Translate the same extract again.
The imposter lost his nerve and admitted his deception to Innes, begging not to be revealed.
Innes looked the man who would become George Psalmanazar square in the eye and simply said:

'We'll have to be more careful from now on...'

They worked together to develop his new Formosan persona with Innes deciding that this nationality would be obscure enough to be able to avoid detection in London.
Once he was unmasked Psalmanazar threw himself on the mercy of London society.
Most people were unconcerned, the craze for Formosa having long passed.
More importantly Psalmanazar could count among his friends the famed lexicographer Samuel Johnson who admired the imposter's contrition and made himself the chief protector of the fraudulent Formosan.
A man given to plain speaking and not afraid to be among the harshest of critics, Johnson said of Psalmanazar:

'He was the best man I knew.
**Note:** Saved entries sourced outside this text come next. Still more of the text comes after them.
-- ==== Sys2Proof/Laws/Bits.lean ====
section
/-!
SUPPORT. Fields and bits: what a field or a bit reads as after one is replaced.
-/
set_option linter.unusedSimpArgs false
set_option linter.unusedVariables false
namespace Sys2Proof.Machine
open Sys2Proof

theorem testBit_fld (w : Word) (hi lo j : Nat) :
    (fld w hi lo).testBit j = (decide (j < hi + 1 - lo) && w.getLsbD (lo + j)) := by
  simp [fld, Nat.testBit_mod_two_pow, Nat.testBit_shiftRight, BitVec.getLsbD]

theorem getLsbD_w32 (n i : Nat) : (w32 n).getLsbD i = (decide (i < 32) && n.testBit i) := by
  unfold w32
  rw [BitVec.getLsbD_ofNat]

theorem getLsbD_maskW (hi lo i : Nat) :
    (maskW hi lo).getLsbD i = (decide (i < 32) && decide (lo ≤ i ∧ i ≤ hi)) := by
  unfold maskW
  rw [getLsbD_w32, Nat.testBit_shiftLeft, Nat.testBit_two_pow_sub_one]
  by_cases h : i < 32
  · by_cases h1 : lo ≤ i
    · have : (i - lo < hi + 1 - lo) ↔ i ≤ hi := by omega
      simp [h, h1, this]
    · simp [h, h1]
  · simp [h]

/-- Each bit of a word whose field is replaced. -/
theorem getLsbD_setFld (w : Word) (hi lo v i : Nat) :
    (setFld w hi lo v).getLsbD i = (decide (i < 32) &&
      (if lo ≤ i ∧ i ≤ hi then v.testBit (i - lo) else w.getLsbD i)) := by
  unfold setFld
  rw [BitVec.getLsbD_or, BitVec.getLsbD_and, BitVec.getLsbD_not, getLsbD_maskW, getLsbD_w32, Nat.testBit_shiftLeft,
    Nat.testBit_mod_two_pow]
  by_cases h32 : i < 32
  · by_cases h1 : lo ≤ i
    · by_cases h2 : i ≤ hi
      · have h3 : i - lo < hi + 1 - lo := by omega
        simp [h1, h2, h32, h3]
      · have h3 : ¬ i - lo < hi + 1 - lo := by omega
        simp [h1, h2, h32, h3]
    · simp [h1, h32]
  · have : w.getLsbD i = false := BitVec.getLsbD_of_ge w i (by omega)
    simp [h32]

/-- A replaced field reads as the new value. -/
@[simp] theorem fld_setFld (w : Word) (hi lo v : Nat) (h : hi < 32) :
    fld (setFld w hi lo v) hi lo = v % 2 ^ (hi + 1 - lo) := by
  apply Nat.eq_of_testBit_eq
  intro j
  rw [testBit_fld, getLsbD_setFld, Nat.testBit_mod_two_pow]
  by_cases hj : j < hi + 1 - lo
  · have h1 : lo + j < 32 := by omega
    have h2 : lo ≤ lo + j ∧ lo + j ≤ hi := by omega
    simp [hj, h1, h2]
  · simp [hj]

/-- Another field reads as before. -/
theorem fld_setFld_of_disjoint (w : Word) (hi lo hi2 lo2 v : Nat) (h : hi2 < 32) (hd : hi2 < lo ∨ hi < lo2) :
    fld (setFld w hi lo v) hi2 lo2 = fld w hi2 lo2 := by
  apply Nat.eq_of_testBit_eq
  intro j
  rw [testBit_fld, testBit_fld, getLsbD_setFld]
  by_cases hj : j < hi2 + 1 - lo2
  · have h1 : lo2 + j < 32 := by omega
    have h2 : ¬ (lo ≤ lo2 + j ∧ lo2 + j ≤ hi) := by omega
    simp [hj, h1, h2]
  · simp [hj]

/-- A bit after a field is replaced. -/
theorem bit_setFld (w : Word) (hi lo v i : Nat) (h : i < 32) :
    bit (setFld w hi lo v) i = if lo ≤ i ∧ i ≤ hi then v.testBit (i - lo) else bit w i := by
  unfold bit
  rw [getLsbD_setFld]
  simp [h]

/-- A bit after a bit is replaced. -/
theorem bit_setBit (w : Word) (i j : Nat) (b : Bool) (h : j < 32) :
    bit (setBit w i b) j = if j = i then b else bit w j := by
  unfold setBit
  rw [bit_setFld _ _ _ _ _ h]
  by_cases hj : j = i
  · subst hj; cases b <;> simp
  · have : ¬ (i ≤ j ∧ j ≤ i) := by omega
    simp [hj, this]

@[simp] theorem bit_setBit_self (w : Word) (i : Nat) (b : Bool) (h : i < 32) : bit (setBit w i b) i = b := by
  rw [bit_setBit _ _ _ _ h]; simp

/-- A field that does not hold the replaced bit reads as before. -/
theorem fld_setBit_of_outside (w : Word) (i hi lo : Nat) (b : Bool) (h : hi < 32) (hd : hi < i ∨ i < lo) :
    fld (setBit w i b) hi lo = fld w hi lo := fld_setFld_of_disjoint w i i hi lo _ h hd

theorem bit_or (x y : Word) (i : Nat) : bit (x ||| y) i = (bit x i || bit y i) := by simp [bit]

theorem bit_bitW (i j : Nat) (h : j < 32) : bit (bitW i) j = decide (j = i) := by
  unfold bit bitW
  rw [getLsbD_w32, Nat.testBit_two_pow]
  simp [h, eq_comm]

/-- A field is below its own size. -/
theorem fld_lt (w : Word) (hi lo : Nat) : fld w hi lo < 2 ^ (hi + 1 - lo) := by
  unfold fld; exact Nat.mod_lt _ (by positivity)

/-- The field that is the whole word. -/
theorem fld_31_0 (w : Word) : fld w 31 0 = w.toNat := by
  simp [fld]; omega

end Sys2Proof.Machine
end

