theorem Keep.set_flashOps (s : State) (k) (x) : Keep 536870912 s { s with flashOps := s.flashOps.set (fun _ => none) k x } :=
  Keep.upd_flashOps s (fun c => Store.set_wf c.flashOps)

theorem Keep.clear_flashOps (s : State) (p) : Keep 536870912 s { s with flashOps := s.flashOps.clear p } :=
  Keep.upd_flashOps s (fun c => Store.clear_wf c.flashOps)

theorem Keep.upd_dmas (s : State) {x} (h : s.Canonical → Store.wf (fun _ => .reset) x = true) :
    Keep 1073741824 s { s with dmas := x } := by
  refine ⟨rfl, fun c => { c with dmas := h c }, Nat.le_refl _, fun i b => ?_⟩
  unfold samePart
  split <;> first | rfl | trivial | exact ⟨rfl, rfl⟩ | exact ⟨rfl, rfl, rfl⟩ | exact absurd b (by decide)

theorem Keep.set_dmas (s : State) (k) (x) : Keep 1073741824 s { s with dmas := s.dmas.set (fun _ => .reset) k x } :=
  Keep.upd_dmas s (fun c => Store.set_wf c.dmas)

theorem Keep.clear_dmas (s : State) (p) : Keep 1073741824 s { s with dmas := s.dmas.clear p } :=
  Keep.upd_dmas s (fun c => Store.clear_wf c.dmas)

theorem Keep.upd_queues (s : State) {x} (h : s.Canonical → Store.wf (fun _ => .reset) x = true) :
    Keep 2147483648 s { s with queues := x } := by
  refine ⟨rfl, fun c => { c with queues := h c }, Nat.le_refl _, fun i b => ?_⟩
  unfold samePart
  split <;> first | rfl | trivial | exact ⟨rfl, rfl⟩ | exact ⟨rfl, rfl, rfl⟩ | exact absurd b (by decide)

theorem Keep.set_queues (s : State) (k) (x) : Keep 2147483648 s { s with queues := s.queues.set (fun _ => .reset) k x } :=
  Keep.upd_queues s (fun c => Store.set_wf c.queues)

theorem Keep.clear_queues (s : State) (p) : Keep 2147483648 s { s with queues := s.queues.clear p } :=
  Keep.upd_queues s (fun c => Store.clear_wf c.queues)

theorem Keep.upd_xmNow (s : State) (x) : Keep 4398046511104 s { s with xmNow := x } := by
  refine ⟨rfl, fun c => { c with }, Nat.le_refl _, fun i b => ?_⟩
  unfold samePart
  split <;> first | rfl | trivial | exact ⟨rfl, rfl⟩ | exact ⟨rfl, rfl, rfl⟩ | exact absurd b (by decide)

theorem Keep.upd_paths (s : State) {x} (h : s.Canonical → Store.wf (fun _ => .good) x = true) :
    Keep 8796093022208 s { s with paths := x } := by
  refine ⟨rfl, fun c => { c with paths := h c }, Nat.le_refl _, fun i b => ?_⟩
  unfold samePart
  split <;> first | rfl | trivial | exact ⟨rfl, rfl⟩ | exact ⟨rfl, rfl, rfl⟩ | exact absurd b (by decide)

theorem Keep.set_paths (s : State) (k) (x) : Keep 8796093022208 s { s with paths := s.paths.set (fun _ => .good) k x } :=
  Keep.upd_paths s (fun c => Store.set_wf c.paths)

theorem Keep.clear_paths (s : State) (p) : Keep 8796093022208 s { s with paths := s.paths.clear p } :=
  Keep.upd_paths s (fun c => Store.clear_wf c.paths)

theorem Keep.upd_pulses (s : State) {x} (h : s.Canonical → Store.wf (fun _ => 0) x = true) :
    Keep 17592186044416 s { s with pulses := x } := by
  refine ⟨rfl, fun c => { c with pulses := h c }, Nat.le_refl _, fun i b => ?_⟩
  unfold samePart
  split <;> first | rfl | trivial | exact ⟨rfl, rfl⟩ | exact ⟨rfl, rfl, rfl⟩ | exact absurd b (by decide)

theorem Keep.set_pulses (s : State) (k) (x) : Keep 17592186044416 s { s with pulses := s.pulses.set (fun _ => 0) k x } :=
  Keep.upd_pulses s (fun c => Store.set_wf c.pulses)

theorem Keep.clear_pulses (s : State) (p) : Keep 17592186044416 s { s with pulses := s.pulses.clear p } :=
  Keep.upd_pulses s (fun c => Store.clear_wf c.pulses)

theorem Keep.upd_net (s : State) (x) : Keep 8589934592 s { s with net := x } := by
  refine ⟨rfl, fun c => { c with }, Nat.le_refl _, fun i b => ?_⟩
  unfold samePart
  split <;> first | rfl | trivial | exact ⟨rfl, rfl⟩ | exact ⟨rfl, rfl, rfl⟩ | exact absurd b (by decide)

theorem Keep.upd_host (s : State) (x) : Keep 17179869184 s { s with host := x } := by
  refine ⟨rfl, fun c => { c with }, Nat.le_refl _, fun i b => ?_⟩
  unfold samePart
  split <;> first | rfl | trivial | exact ⟨rfl, rfl⟩ | exact ⟨rfl, rfl, rfl⟩ | exact absurd b (by decide)

theorem Keep.upd_serial (s : State) {x} (h : s.Canonical → Store.wf (fun _ => .reset) x = true) :
    Keep 34359738368 s { s with serial := x } := by
  refine ⟨rfl, fun c => { c with serial := h c }, Nat.le_refl _, fun i b => ?_⟩
  unfold samePart
  split <;> first | rfl | trivial | exact ⟨rfl, rfl⟩ | exact ⟨rfl, rfl, rfl⟩ | exact absurd b (by decide)

theorem Keep.set_serial (s : State) (k) (x) : Keep 34359738368 s { s with serial := s.serial.set (fun _ => .reset) k x } :=
  Keep.upd_serial s (fun c => Store.set_wf c.serial)

theorem Keep.clear_serial (s : State) (p) : Keep 34359738368 s { s with serial := s.serial.clear p } :=
  Keep.upd_serial s (fun c => Store.clear_wf c.serial)

theorem Keep.upd_tap (s : State) (x) : Keep 68719476736 s { s with tap := x } := by
  refine ⟨rfl, fun c => { c with }, Nat.le_refl _, fun i b => ?_⟩
  unfold samePart
  split <;> first | rfl | trivial | exact ⟨rfl, rfl⟩ | exact ⟨rfl, rfl, rfl⟩ | exact absurd b (by decide)

theorem Keep.upd_clk_rest (s : State) (x : ClockState) (h : x.beat = s.clk.beat ∧ x.tick = s.clk.tick ∧ x.dOfs = s.clk.dOfs ∧ x.dIsland = s.clk.dIsland ∧ x.era = s.clk.era ∧ x.seconds = s.clk.seconds ∧ x.sub = s.clk.sub) : Keep 256 s { s with clk := x } := by
  obtain ⟨h0, h1, h2, h3, h4, h5, h6⟩ := h
  refine ⟨rfl, fun c => { c with }, Nat.le_refl _, fun i b => ?_⟩
  unfold samePart
  split <;> first | rfl | trivial | exact ⟨rfl, rfl⟩ | exact ⟨rfl, rfl, rfl⟩ | exact absurd b (by decide) | exact ⟨h0, h1⟩ | exact ⟨h2, h3⟩ | exact ⟨h4, h5, h6⟩ | (cases x; cases s; cases h0; simp_all)
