/-- The last pass leaves what the law gives for what the first has kept. -/
theorem fcs_last (turn : s.fcsPass n m c = 3) :
    s.LeavesAll n m c i h ([keptIn h (s.ctx n m c).kept].map lawFcs)
      (s.stageCmd 0xA0 n m c .clean 3 (State.fcsStage n m c 3)) [] := by
  have begun := State.ctxBegin_of_running (State.running_of_fcsPass (by rw [turn]; decide))
  have prepared : s.Prepared n m c [] s := by
    have reads := ReadsOnly.prepared d.sound (ReadsOnly.refl n m c (s.ctxBegin n m c))
    rwa [begun] at reads
  have leaves := prepared.settle d.out_lt i (os := [lawFcs (keptIn h (s.ctx n m c).kept)])
    (by simpa using (lawFcs_small _).trans (by decide))
  rw [d.stageCmd_clean, State.fcsStage, begun]
  simp only [show ¬ (3 = 0) by decide, if_false, if_true]
  rw [State.settle_one]
  exact leaves

end

theorem execFcsMpc_next {s : State} {n : Fin 16} {m : Fin 6} {c : Fin 8} {p : Fin 4} (turn : s.fcsPass n m c = p) :
    exec (.fcsMpc n m c .clean p) s = .next (s.stageCmd 0xA0 n m c .clean p (State.fcsStage n m c p)) := by
  have run : exec (.fcsMpc n m c .clean p) s = execFcsMpc n m c .clean p s := rfl
  rw [run, execFcsMpc, if_pos turn]

/-! ### Transfers of exchange frames (R140) -/

theorem State.ctxInstant_congr {s t : State} {n m c : Nat} (regs : t.regs = s.regs)
    (ctx : ((t.ctx n m c).sampled, (t.ctx n m c).arrival) = ((s.ctx n m c).sampled, (s.ctx n m c).arrival)) :
    t.ctxInstant n m c = s.ctxInstant n m c := by
  obtain ⟨sampled, arrival⟩ := Prod.mk.inj ctx
  have ref : t.ctxRef n m c = s.ctxRef n m c := by
    simp only [State.ctxRef, State.rf, State.reg, regs]
    rfl
  simp only [State.ctxInstant, ref, sampled, arrival]

/-- The first of an execution leaves what a transfer goes by. -/
theorem State.transferOk_ctxBegin {s : State} {n m c : Nat} (w k : Nat) (age : Word) :
    (s.ctxBegin n m c).transferOk n m c w k age = s.transferOk n m c w k age := by
  have instant : (s.ctxBegin n m c).ctxInstant n m c = s.ctxInstant n m c := by
    refine State.ctxInstant_congr (State.ctxBegin_touch.sameBut (by decide : masksOnly _ [.les] = true) .regs (by decide)) ?_
    unfold State.ctxBegin
    dsimp only
    split
    · exact State.ctx_setCtx_part (fun x => (x.sampled, x.arrival)) s n m c { s.ctx n m c with
        phase := .running, stage := 0, pass := 0, kept := [], spare := false, fixed := s.ctxFixed n m c, items := [],
        lostBefore := (s.ctx n m c).lost, lost := false } rfl c
    · rfl
  unfold State.ctxBegin at instant ⊢
  dsimp only at instant ⊢
  split
  next runs =>
    rw [if_pos runs] at instant
    unfold State.transferOk
    rw [instant]
    rfl
  next => rfl

theorem State.length_operands (n m c : Nat) : ∀ (w a : Nat) (s : State), (s.operands n m c a w).1.length = w
  | 0, _, _ => rfl
  | w + 1, a, _ => congrArg (· + 1) (State.length_operands n m c w (a + 1) _)

section
variable {n : Fin 16} {m : Fin 6} {c : Fin 8} {i : Nat} {h : Hdr} {f : Form} {s : State} (d : s.Dispatches n m c 0xA7 i h f)
include d

/-- The first parameter word of a transfer counts its words. -/
theorem transfer_form : f = .mk false (s.desc n m h.paramOfs).toNat (s.desc n m h.paramOfs).toNat 0 0
      ((s.desc n m h.paramOfs).toNat + b2n (!h.flag 0)) 2 0 ∧ (s.desc n m h.paramOfs).toNat ≤ 16384 := by
  have shape := d.shape
  have one := d.count_one (d.single (by simp))
  have bad := d.header.2
  have words : f.pW = 2 := by
    simp only [formOf, d.kind, Option.some.injEq] at shape
    rw [← shape]
    rfl
  simp only [State.headerBad, chainError, d.form, one, Bool.or_eq_false_iff, Nat.one_mul, ite_self, words] at bad
  have length : h.paramLen = 2 := by
    have : (h.paramLen != 2) = false := by tauto
    simpa using this
  have small : f.aW ≤ 16384 := by
    have : decide (16384 < f.aW) = false := by tauto
    simpa using this
  have head : s.headP0 n m h = s.desc n m h.paramOfs := by
    simp only [State.headP0, length, one]
    split
    next zero => exact absurd zero (by decide)
    split
    · simp [w32]
    · rfl
  rw [head] at shape
  simp only [formOf, d.kind, Option.some.injEq] at shape
  rw [← shape] at small ⊢
  exact ⟨rfl, small⟩

/-- What a transfer reads are its inputs. -/
theorem transfer_reads : ∃ x, s.instances n m c h f = [x]
    ∧ (s.ctxBegin n m c).operands n m c h.inA (s.desc n m h.paramOfs).toNat = (x.a, s.gathered n m c h f) := by
  have one := d.count_one (d.single (by simp))
  obtain ⟨form, -⟩ := transfer_form d
  have run : ∃ x : LawIn, (s.ctxBegin n m c).gather n m c h f 0 1
      = ([x], ((s.ctxBegin n m c).operands n m c h.inA (s.desc n m h.paramOfs).toNat).2)
      ∧ x.a = ((s.ctxBegin n m c).operands n m c h.inA (s.desc n m h.paramOfs).toNat).1 := by
    simp only [form, State.gather, State.operands, Nat.zero_mul, Nat.add_zero]
    exact ⟨_, rfl, rfl⟩
  obtain ⟨x, gather, a⟩ := run
  refine ⟨x, ?_, ?_⟩
  · rw [State.instances, one, gather]
  · rw [a, State.gathered, one, gather]

/-- The words that a transfer has read go out. -/
theorem transfer_puts {tail : List Word} (short : tail.length ≤ 1) {x : LawIn} (one : s.instances n m c h f = [x]) :
    s.Leaves n m c i h f (fun x => ⟨x.a ++ tail, [], false⟩)
      (((s.gathered n m c h f).putOut n m c h.out (x.a ++ tail)).stageDone n m c i) := by
  obtain ⟨y, one', reads⟩ := transfer_reads d
  obtain ⟨-, bound⟩ := transfer_form d
  have same : x = y := by
    rw [one'] at one
    exact (List.cons.inj one).1.symm
  have length : x.a.length = (s.desc n m h.paramOfs).toNat := by
    rw [same, ← State.length_operands n m c (s.desc n m h.paramOfs).toNat h.inA (s.ctxBegin n m c), reads]
  have run : (s.gathered n m c h f).settle n m c i h ⟨x.a ++ tail, [], false⟩
      = ((s.gathered n m c h f).putOut n m c h.out (x.a ++ tail)).stageDone n m c i := rfl
  rw [← run]
  refine d.prepared.leaves_one d one (law := fun x => ⟨x.a ++ tail, [], false⟩) ?_
  simp only [List.length_append]
  omega

theorem transfer_leaves (ok : h.flag 0 = true ∨ (regionOf h.inA = some .exchange
      ∧ s.transferOk n m c (h.inA - 0x4000) (s.desc n m h.paramOfs).toNat (s.desc n m (h.paramOfs + 1)) = true)) :
    s.Leaves n m c i h f (fun x => ⟨x.a ++ (if h.flag 0 then [] else [zOne]), [], false⟩)
      (s.stageCmd 0xA7 n m c .clean 0 (State.transferStage n m c)) := by
  obtain ⟨x, one, reads⟩ := transfer_reads d
  have desc := State.desc_congr (State.ctxBegin_touch.sameBut (by decide : masksOnly _ [.les] = true) .mem (by decide) :
    (s.ctxBegin n m c).mem = s.mem) n m
  rw [d.stageCmd_clean, State.transferStage]
  simp only [desc, reads, State.transferOk_ctxBegin]
  by_cases writes : h.flag 0 = true
  · have leaves := transfer_puts d (tail := []) (by simp) one
    simp only [writes, if_true]
    rw [List.append_nil] at leaves
    exact leaves
  · obtain ⟨region, fresh⟩ := ok.resolve_left writes
    have leaves := transfer_puts d (tail := [zOne]) (by simp) one
    simp only [writes, region, fresh, Bool.false_eq_true, if_false, beq_self_eq_true, Bool.and_self, if_true]
    exact leaves

/-- The word behind a transfer's words lies in the region of its output. -/
theorem transfer_last (reads : h.flag 0 = false) (out : regionOf h.out = some .state) :
    regionOf (h.out + (s.desc n m h.paramOfs).toNat) = some .state := by
  obtain ⟨form, -⟩ := transfer_form d
  obtain ⟨r, -, last, first⟩ := d.out_region (d.single (by simp)) (s.desc n m h.paramOfs).toNat (by rw [form]; simp [reads, b2n])
  rw [last, ← first, out]

/-- A transfer that reads nothing, after its faults are noted. -/
theorem transfer_zero (reads : h.flag 0 = false) (out : regionOf h.out = some .state) {v : State}
    (noted : Touch 0x7 (s.ctxBegin n m c) v) {t : State}
    (run : t = (v.putOut n m c (h.out + (s.desc n m h.paramOfs).toNat) [0#32]).stageDone n m c i) :
    (∀ a < 8192, t.stateMem n m a = if a = h.out + (s.desc n m h.paramOfs).toNat then 0#32 else s.stateMem n m a)
      ∧ (t.ctx n m c).stage = i + 1 := by
  have region := transfer_last d reads out
  have low := (regionOf_state region).trans (by decide : 0x2000 < 0x10000)
  have begun := (State.ctxBegin_touch : Touch _ s (s.ctxBegin n m c))
  have mem := (noted.sameBut (by decide : masksOnly _ [.due, .regs, .scCount] = true) .mem (by decide)).trans
    (begun.sameBut (by decide : masksOnly _ [.les] = true) .mem (by decide))
  have sound := noted.sound (begun.sound d.sound)
  obtain ⟨sound2, words, -, -, -, -, -, -⟩ := State.putOut_effect n m c (us := [0#32]) low (by decide) sound
  generalize v.putOut n m c (h.out + (s.desc n m h.paramOfs).toNat) [0#32] = w at *
  obtain ⟨-, desc, stage, -⟩ := State.stageDone_ends (sound2 sound) n m c.isLt i
  subst run
  refine ⟨fun a ha => ?_, stage⟩
  rw [State.stateMem, desc.mword_eq (descWord_stateAddr n.isLt m.isLt ha), ← State.stateMem, words a ha]
  have before : v.stateMem n m a = s.stateMem n m a := State.mword_congr mem _
  rw [before]
  simp only [region, true_and, List.length_singleton]
  by_cases here : a = h.out + (s.desc n m h.paramOfs).toNat
  · subst here
    simp
  · rw [if_neg here, if_neg (by omega)]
His piety, penitence and virtue exceeded almost what we read as wonderful even in the lives of the saints. I should as soon thought of contradicting a bishop.'

Of course, if that Bishop is Henry Compton and he's waving around a copy of his Formosan catechism, perhaps a spot of contradiction wouldn't be out of place...

1 comment:

  1. I'd be interested to see a story on Louis de Rougemont, the man who was feted by the Royal Society, Dickens and more for his fanciful tales of being shipwrecked among turtle-riding aborigines in the remote North West of Australia. Great work MB!